5 months ago
hi, whenever i deploy my project it runs perfectly fine for a day or two then the requests get 499 and 502 errors, the only way to fix it is by redeploying it, i tried searching on what could use it but couldn't really find any solutions
project-id: 6bf56526-ebe4-41fa-ac7f-573821bcbf55
26 Replies
5 months ago
Any deploy logs from your app that you can share (make sure nothing sensible is in there) and the metrics
Maybe it’s a resources limit issue/memory leak?
there is no errors in the deploy logs and it doesn't seem like its going over the resources limit according to the metrics


5 months ago
No errors on the project activity? Like a OOM warning
5 months ago
Whats the runtime of your app? Node/python/etc
and is this service connecting to a database?
its python using fastapi
no the service isnt connected to a database but its connected to a volume (if that helps)
do note that the project is serverless too
5 months ago
Could you describe what the /health endpoint does?
is there a chance that the "mounting volume" overlapped with the "/health" request causing the 499 error which caused the other 502 errors? (sorry if that sounds kinda stupid, i am not really experienced in host stuff)
5 months ago
🤔
5 months ago
This picture on the logs here, that was your attempt to restart the service but it still didn't work right?
From the healthchecks image, I could see at 18:15 it kinda stopped working and then you attempted to restart to fix it but that also failed.
Am I following correctly?
no that wasnt me that was the serverless function, it goes to sleep(which in that case shutting down server) when its inactive for 10 minutes
5 months ago
Gotcha
5 months ago
When your serverless function uses the volume, does it access it in a non-blocking way?
blocking
def _blocking_probe_write():
"""Synchronous disk touch that can block the event loop."""
path = os.path.join(VOLUME_DIR, ".probe")
with open(path, "a") as f:
f.write(f"{time.time()}\n")non-blocking
async def _nonblocking_probe_write(timeout=1.0):
"""Disk touch off the event loop, with a timeout."""
await asyncio.wait_for(asyncio.to_thread(_blocking_probe_write), timeout=timeout)5 months ago
This is around this possibility, any app code tries to run before volume mounts and blocks the event loop
i dont know?
the volume thing is mostly on railway's side, there is no code involved, i only tell it which folder in the repository to save in the volume (which is data folder)
and i just access like i access a normal file in folder like this
with open(f'data/ADV.json','r',encoding='utf-8') as file:
data = json.load(file)
file.close()5 months ago
cool. yea that has blocking potential (no asyncio)
5 months ago
i'm gonna give you some snippets in a sec
i am a bit confused tbh, the only time it reads or writes in the data folder is when it recieves "/run" request which according to the logs it wasnt called during the time of the crash
are you sure its related to the mounting volume?
5 months ago
I'm not 100% sure it's at that point specifically
But it'd be worth a shot to have something like this before your app runs:
@app.get("/ready")
async def ready():
try:
def probe_io():
p = os.path.join("data", ".probe")
os.makedirs("data", exist_ok=True)
open(p, "a").write(f"{time.time()}\n")
open(p, "r").readline()
await asyncio.wait_for(asyncio.to_thread(probe_io), timeout=1.0)
return {"ready": True}
except Exception as e:
raise HTTPException(status_code=503, detail=f"volume_unready:{type(e).__name__}")And set it as your service healthcheck

5 months ago
It's been ages since I ran servers using python so I might as well be wrong, just trying to help here <:salute:1137099685417451530>
There's a chance Railway doesn't load/run anything before volume mounts, but I'm also not sure about that.

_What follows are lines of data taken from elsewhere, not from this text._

/-! ## Records that come (R421, R425, R426) -/

theorem proposeReceive_answers {p : Nat} {r : Commit} (s : State) (hr : r.changes.length ≤ 16) (hp : p < 1024) :
    (s.isLive = false ∨ (∃ c, c ∈ r.changes ∧ 0x3FF < chgNode c) → exec (.proposeReceive p r) s = .next s) ∧
    (s.isLive = true → (∀ c, c ∈ r.changes → chgNode c ≤ 0x3FF) → r.target.toNat = (s.epoch + 1) % 2 ^ 32 →
      (s.map.accepted.find? (fun a => a.1 == r.target.toNat) = none → ∃ t, exec (.proposeReceive p r) s = .next t ∧
        t.map = { s.map with accepted := s.map.accepted ++ [(r.target.toNat, p)] } ∧ t.regs = s.regs ∧
        SameRegisters s t ∧ t.mem = s.mem) ∧
      (∀ a, s.map.accepted.find? (fun a => a.1 == r.target.toNat) = some a → ∃ t, exec (.proposeReceive p r) s = .next t ∧
        t.map = s.map ∧ t.regs = s.regs ∧ SameRegisters s t ∧ t.mem = s.mem)) := by
  have hexec : exec (.proposeReceive p r) s = execProposeReceive p r s := rfl
  unfold execProposeReceive at hexec
  rw [guarded_next _ _ (by simp [hp, hr])] at hexec
  refine ⟨fun h => ?_, fun hlive hnodes he => ?_⟩
  · have hc : (!s.isLive || r.changes.any fun c => decide (0x3FF < chgNode c)) = true := by simpa using h
    simpa only [hc, if_true] using hexec
  · have hc : (!s.isLive || r.changes.any fun c => decide (0x3FF < chgNode c)) = false := by
      simpa [hlive] using hnodes
    simp only [hc, he, Bool.false_eq_true, if_false, ne_eq, not_true] at hexec
    rw [he]
    refine ⟨fun hnone => ?_, fun a hsome => ?_⟩
    · simp only [hnone] at hexec
      have htouch := (touches_setMap s { s.map with accepted := s.map.accepted ++ [((s.epoch + 1) % 2 ^ 32, p)] }).then_
        (touches_sendCtl _ p 4 ((s.epoch + 1) % 2 ^ 32) [])
      exact ⟨_, hexec, (touches_sendCtl _ _ _ _ _).map, htouch.regs, htouch.file, htouch.mem⟩
    · simp only [hsome] at hexec
      have htouch : Touches [.fab, .ports, .out] s (if a.2 = p then s.sendCtl p 4 ((s.epoch + 1) % 2 ^ 32) []
          else s.sendCtl p 6 ((s.epoch + 1) % 2 ^ 32 + a.2 % 2 ^ 12 * 2 ^ 32) []) :=
        Touches.ite (fun _ => touches_sendCtl s _ _ _ _) fun _ => touches_sendCtl s _ _ _ _
      exact ⟨_, hexec, htouch.map, htouch.regs, htouch.file, htouch.mem⟩

theorem commitReceive_next {p : Nat} {r : Commit} (s : State) (hr : r.changes.length ≤ 16) (hp : p < 1024) :
    (s.fld Reg.mapEpoch Reg.mapEpoch_SEEDED = 0 → exec (.commitReceive p r) s = .next s) ∧
    (s.fld Reg.mapEpoch Reg.mapEpoch_SEEDED = 1 →
      (r.target.toNat = (s.epoch + 1) % 2 ^ 32 → exec (.commitReceive p r) s = exec (.epochInstall r) s) ∧
      (r.target.toNat ≠ (s.epoch + 1) % 2 ^ 32 → s.fld Reg.fabCtrl Reg.fabCtrl_MODE = 0 →
        exec (.commitReceive p r) s = .next (s.setFld Reg.mapEpoch Reg.mapEpoch_BEHIND 1)) ∧
      (r.target.toNat ≠ (s.epoch + 1) % 2 ^ 32 → s.fld Reg.fabCtrl Reg.fabCtrl_MODE ≠ 0 →
        exec (.commitReceive p r) s = .next (s.fetchUpTo p r.target.toNat))) := by
  have hexec : exec (.commitReceive p r) s = execCommitReceive p r s := rfl
  unfold execCommitReceive at hexec
  rw [guarded_next _ _ (by simp [hp, hr])] at hexec
  refine ⟨fun h => hexec.trans (congrArg Host.Outcome.next (if_pos h)), fun h => ?_⟩
  have hseed : ¬ s.fld Reg.mapEpoch Reg.mapEpoch_SEEDED = 0 := by omega
  simp only [if_neg hseed] at hexec
  refine ⟨fun he => ?_, fun he hm => ?_, fun he hm => ?_⟩
  · rw [epochInstall_exec s hr, hexec, if_pos he]
  · rw [hexec, if_neg he, if_pos hm]
  · rw [hexec, if_neg he, if_neg hm]

theorem fetchReceive_answers {n : Nat} (target : BitVec 32) (s : State) (hn : n < 1024) :
    (s.map.commits.find? (fun c => c.1 == target.toNat) = none → exec (.fetchReceive n target) s = .next s) ∧
    (∀ c, s.map.commits.find? (fun c => c.1 == target.toNat) = some c →
      exec (.fetchReceive n target) s = .next (s.sendRecord n 5 c.2)) := by
  have hexec : exec (.fetchReceive n target) s = execFetchReceive n target s := rfl
  unfold execFetchReceive at hexec
  rw [guarded_next _ _ (decide_eq_true hn)] at hexec
  refine ⟨fun h => ?_, fun c h => ?_⟩
  · simpa only [h] using hexec
  · simpa only [h] using hexec

/-! ## A majority -/

theorem quorum_le {s : State} {m n : Nat} (h : s.quorum n = false) (hmn : m ≤ n) : s.quorum m = false := by
  simp only [State.quorum, decide_eq_false_iff_not] at h ⊢
  omega

theorem Touches.quorum {K : List Part} {s t : State} (h : Touches K s t) (n : Nat) (hp : Part.members ∉ K := by decide) :
    t.quorum n = s.quorum n := by
  rw [State.quorum, State.liveNodes, show t.map.members = s.map.members from h .members hp, State.quorum, State.liveNodes]

/-- A proposal without its majority waits. -/
theorem commitIfQuorum_waits {s : State} {p : Proposal} (hp : s.map.proposal = some p) (hq : s.quorum p.accepts.length = false) :
    s.commitIfQuorum = s := by
  simp only [State.commitIfQuorum, hp, hq, Bool.false_eq_true, if_false]

/-! ## A plan (R420) -/

/-- The changes that MAP.PLAN holds. -/
def State.planChanges (s : State) : List Nat :=
  (List.range (s.fld Reg.mapCtrl Reg.mapCtrl_NCHG)).map fun i => bf (s.reg (Reg.mapPlan (i / 4))) (16 * (i % 4)) 14

/-- A plan that cannot be proposed. -/
def State.planFails (s : State) : Prop :=
  16 < s.fld Reg.mapCtrl Reg.mapCtrl_NCHG ∨ s.map.proposal.isSome = true ∨ s.isLive = false ∨ ∃ c, c ∈ s.planChanges ∧ 0x3FF < chgNode c

theorem mapPlan_next (s : State) :
    (s.planFails → exec .mapPlan s = .next (s.setFld Reg.mapCtrl Reg.mapCtrl_PLANFAIL 1)) ∧
    (¬ s.planFails → exec .mapPlan s = .next (s.propose true (s.planChanges ++ s.map.decided))) := by
  have hexec : exec .mapPlan s = execMapPlan s := rfl
  unfold execMapPlan at hexec
  have hc : (16 < s.fld Reg.mapCtrl Reg.mapCtrl_NCHG ∨ s.map.proposal.isSome ∨ !s.isLive ∨
      s.planChanges.any fun c => decide (0x3FF < chgNode c)) ↔ s.planFails := by
    simp [State.planFails]
  exact ⟨fun h => hexec.trans (congrArg Host.Outcome.next (if_pos (hc.2 h))),
    fun h => hexec.trans (congrArg Host.Outcome.next (if_neg (mt hc.1 h)))⟩

/-- A proposal of a node that is not a majority by itself waits for acceptances (R425). -/
theorem propose_proposes (s : State) (planned : Bool) (changes : List Nat) (hq : s.quorum 1 = false) :
    ∃ p, (s.propose planned changes).map.proposal = some p ∧ p.record.target = BitVec.ofNat 32 ((s.epoch + 1) % 2 ^ 32) ∧
      p.record.planned = planned ∧ p.record.changes = changes.take 16 ∧ (s.propose planned changes).map.plan = planned ∧
      Touches [.fab, .ports, .out, .map] s (s.propose planned changes) := by
  unfold State.propose
  extract_lets e r mine m s1
  have h1 : Touches [.map] s s1 := touches_setMap s _
  have h2 : Touches [.fab, .ports, .out] s1 ((s1.liveNodes.filter (· != s.node)).foldl (fun u n => u.sendRecord n 3 r) s1) :=
    Touches.foldl (fun u n => touches_sendRecord u n 3 r) _ _
  have hwait : State.commitIfQuorum ((s1.liveNodes.filter (· != s.node)).foldl (fun u n => u.sendRecord n 3 r) s1) =
      (s1.liveNodes.filter (· != s.node)).foldl (fun u n => u.sendRecord n 3 r) s1 := by
    refine commitIfQuorum_waits (p := { record := r, accepts := if mine then [s.node] else [], at_ := s.gc }) (by rw [h2.map]) ?_
    rw [(h1.then_ h2).quorum]
    refine quorum_le hq ?_
    show (if mine then [s.node] else []).length ≤ 1
    split
    · exact le_refl _
    · exact Nat.zero_le _
  rw [hwait, h2.map]
  exact ⟨_, rfl, rfl, rfl, rfl, rfl, (h1.then_ h2).mono (by decide)⟩

theorem mapPlan_proposes (s : State) (hn : s.fld Reg.mapCtrl Reg.mapCtrl_NCHG ≤ 16) (hp : s.map.proposal = none) (hl : s.isLive = true)
    (hq : s.quorum 1 = false) (hc : ∀ c, c ∈ s.planChanges → chgNode c ≤ 0x3FF) :
    ∃ t p, exec .mapPlan s = .next t ∧ t.map.proposal = some p ∧ p.record.target = BitVec.ofNat 32 ((s.epoch + 1) % 2 ^ 32) ∧
      p.record.planned = true ∧ p.record.changes = (s.planChanges ++ s.map.decided).take 16 ∧ t.map.plan = true ∧ t.regs = s.regs ∧
      SameRegisters s t ∧ t.mem = s.mem := by
  have hfails : ¬ s.planFails := by
    rintro (h | h | h | ⟨c, h, h'⟩)
    · omega
    · simp [hp] at h
    · simp [hl] at h
    · exact absurd (hc c h) (not_le.2 h')
  obtain ⟨p, hprop, htarget, hplanned, hchanges, hplan, htouch⟩ := propose_proposes s true (s.planChanges ++ s.map.decided) hq
  exact ⟨_, p, (mapPlan_next s).2 hfails, hprop, htarget, hplanned, hchanges, hplan, htouch.regs, htouch.file, htouch.mem⟩

/-! ## Acceptances and aborts (R425) -/

theorem acceptReceive_none {n : Nat} (target : BitVec 32) {s : State} (hn : n < 1024) (hp : s.map.proposal = none) :
    exec (.acceptReceive n target) s = .next s := by
  have hexec : exec (.acceptReceive n target) s = execAcceptReceive n target s := rfl
  unfold execAcceptReceive at hexec
  rw [guarded_next _ _ (decide_eq_true hn)] at hexec
  simpa only [hp] using hexec

theorem acceptReceive_counts {n : Nat} {p : Proposal} {s : State} (hn : n < 1024) (hp : s.map.proposal = some p) :
    (p.accepts.contains n = true ∨ s.liveNodes.contains n = false → exec (.acceptReceive n p.record.target) s = .next s) ∧
    (p.accepts.contains n = false → s.liveNodes.contains n = true → s.quorum (p.accepts.length + 1) = false →
      exec (.acceptReceive n p.record.target) s =
        .next { s with map := { s.map with proposal := some { p with accepts := p.accepts ++ [n] } } }) := by
  have hexec : exec (.acceptReceive n p.record.target) s = execAcceptReceive n p.record.target s := rfl
  unfold execAcceptReceive at hexec
  rw [guarded_next _ _ (decide_eq_true hn)] at hexec
  simp only [hp] at hexec
  refine ⟨fun h => ?_, fun ha hl hq => ?_⟩
  · rw [if_pos (Or.inr (by simpa using h))] at hexec
    exact hexec
  · rw [if_neg (by rw [ha, hl]; simp)] at hexec
    rw [hexec, commitIfQuorum_waits (p := { p with accepts := p.accepts ++ [n] }) rfl]
    rw [List.length_append]
    exact hq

tbh i got lost on what that code does lol, i will try it and see if that changes anything, ty ^^
5 months ago
It just tries to open a directory on the volume, write a file to make sure everything is ok and mounted, in a non-blocking way (doesn't block python's event loop)
Let me know if that makes anything better, if not, I'm pretty sure we have a lot of python enthusiasts that might have run into a similar problem before <:salute:1137099685417451530>
The code crashed again, but now I can confirm that it's because of the mounting volume overlapping with /health request (probably because I am waking the service up right before it's done with mounting volume)
The /ready doesn't really work because the deployment never restarts or anything when that happens
Is there a way to make it so that the service waits until it's done mounting volume before it starts to wake up?